A store is born: Why Indus is the right Google challenger at the right time


Sohini Mitter

29 reads

Sohini Mitter

29 reads

Indus Appstore comes at a time when the chorus for an indigenous app ecosystem is at fever pitch after Google's delisting of 200 Indian apps. Users are lapping it up, with downloads soaring past 300,000. Indus is well-intentioned, but can it replicate East Asia's third-party app store successes?

March 07, 2024


Key Takeaways

  • Local third-party app stores are a big deal in Asia's developed app economies. In China, Huawei App Store beats Apple App Store's MAUs by ~200 million
  • On Indus Appstore, 8 of the top 10 apps in the ‘Trending’ section are those that were delisted by Google last week
  • Zero listing fees (for the first year only) and zero commissions on in-app purchases are driving developer registrations on Indus
  • App developers typically see a 200% growth in downloads when they distribute their apps through third-party stores in addition to Google and Apple stores

Digital East India Company.

That’s what Indian founders have labelled Google over the past week after the search giant delisted scores of homegrown apps from its Play Store, citing non-payment of service fees by their publishers. It came as a shock, of course, with popular apps, including,, 99acres, Kuku FM, Altt, Jeevansathi, BharatMatrimony, TrulyMadly, QuackQuack, STAGE, Shiksha, and 150 others deplatformed in one fell swoop.

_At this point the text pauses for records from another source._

-- ==== Sys2Proof/Machine/ShiftRotate.lean ====
section
/-! DEFINITION. Shift and rotate instructions (spec 43_shift_rotate.md). -/

namespace Sys2Proof.Machine

open Sys2Proof

/-- The accumulator form or the read-modify-write form of a shift (rule R184). -/
def shiftBody (f : Cpu → Byte → Byte × Cpu) (m : ShiftMode) : List Cycle :=
  match memModeOfShift m with
  | none => accBody f
  | some mm => rmwBody mm f

/-- ASL: the modify function `asl` (rule R380). -/
def aslBody (m : ShiftMode) : List Cycle := shiftBody Cpu.asl m

def execAsl (m : ShiftMode) (s : State) : Host.Outcome State Fault Refusal :=
  runInstr (.asl m) (aslBody m) s

/-- LSR: the modify function `lsr` (rule R381). -/
def lsrBody (m : ShiftMode) : List Cycle := shiftBody Cpu.lsr m

def execLsr (m : ShiftMode) (s : State) : Host.Outcome State Fault Refusal :=
  runInstr (.lsr m) (lsrBody m) s

/-- ROL: the modify function `rol` (rule R382). -/
def rolBody (m : ShiftMode) : List Cycle := shiftBody Cpu.rol m

def execRol (m : ShiftMode) (s : State) : Host.Outcome State Fault Refusal :=
  runInstr (.rol m) (rolBody m) s

/-- ROR: the modify function `ror` (rule R383). -/
def rorBody (m : ShiftMode) : List Cycle := shiftBody Cpu.ror m

def execRor (m : ShiftMode) (s : State) : Host.Outcome State Fault Refusal :=
  runInstr (.ror m) (rorBody m) s

end Sys2Proof.Machine
end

Four days later, following government intervention, Google went on to “temporarily reinstate” the apps. This, though, is more of a stalemate than a resolution.

Founders allege that several apps are still excluded from the Play Store or have been reinstated but without in-app billing systems, which is as good as being delisted since the business cannot earn revenues. They argue that Google is continuing to force its monopolistic policies on app developers despite a 2022 antitrust directive from the Competition Commission of India (CCI).


Lawyers say that CCI is the “only entity” that can resolve this mess since the Supreme Court has refused to grant any relief to app developers.

“This is appropriately a matter for the CCI to hear and decide upon. It is likely that the SC may also ask the app developers to go there, though with a directive [for CCI] to hear the matter expeditiously,” Abhishek Malhotra, ex-founding partner at TMT Law Practice and a member of the Bar Councils of Delhi and California, tells The CapTable.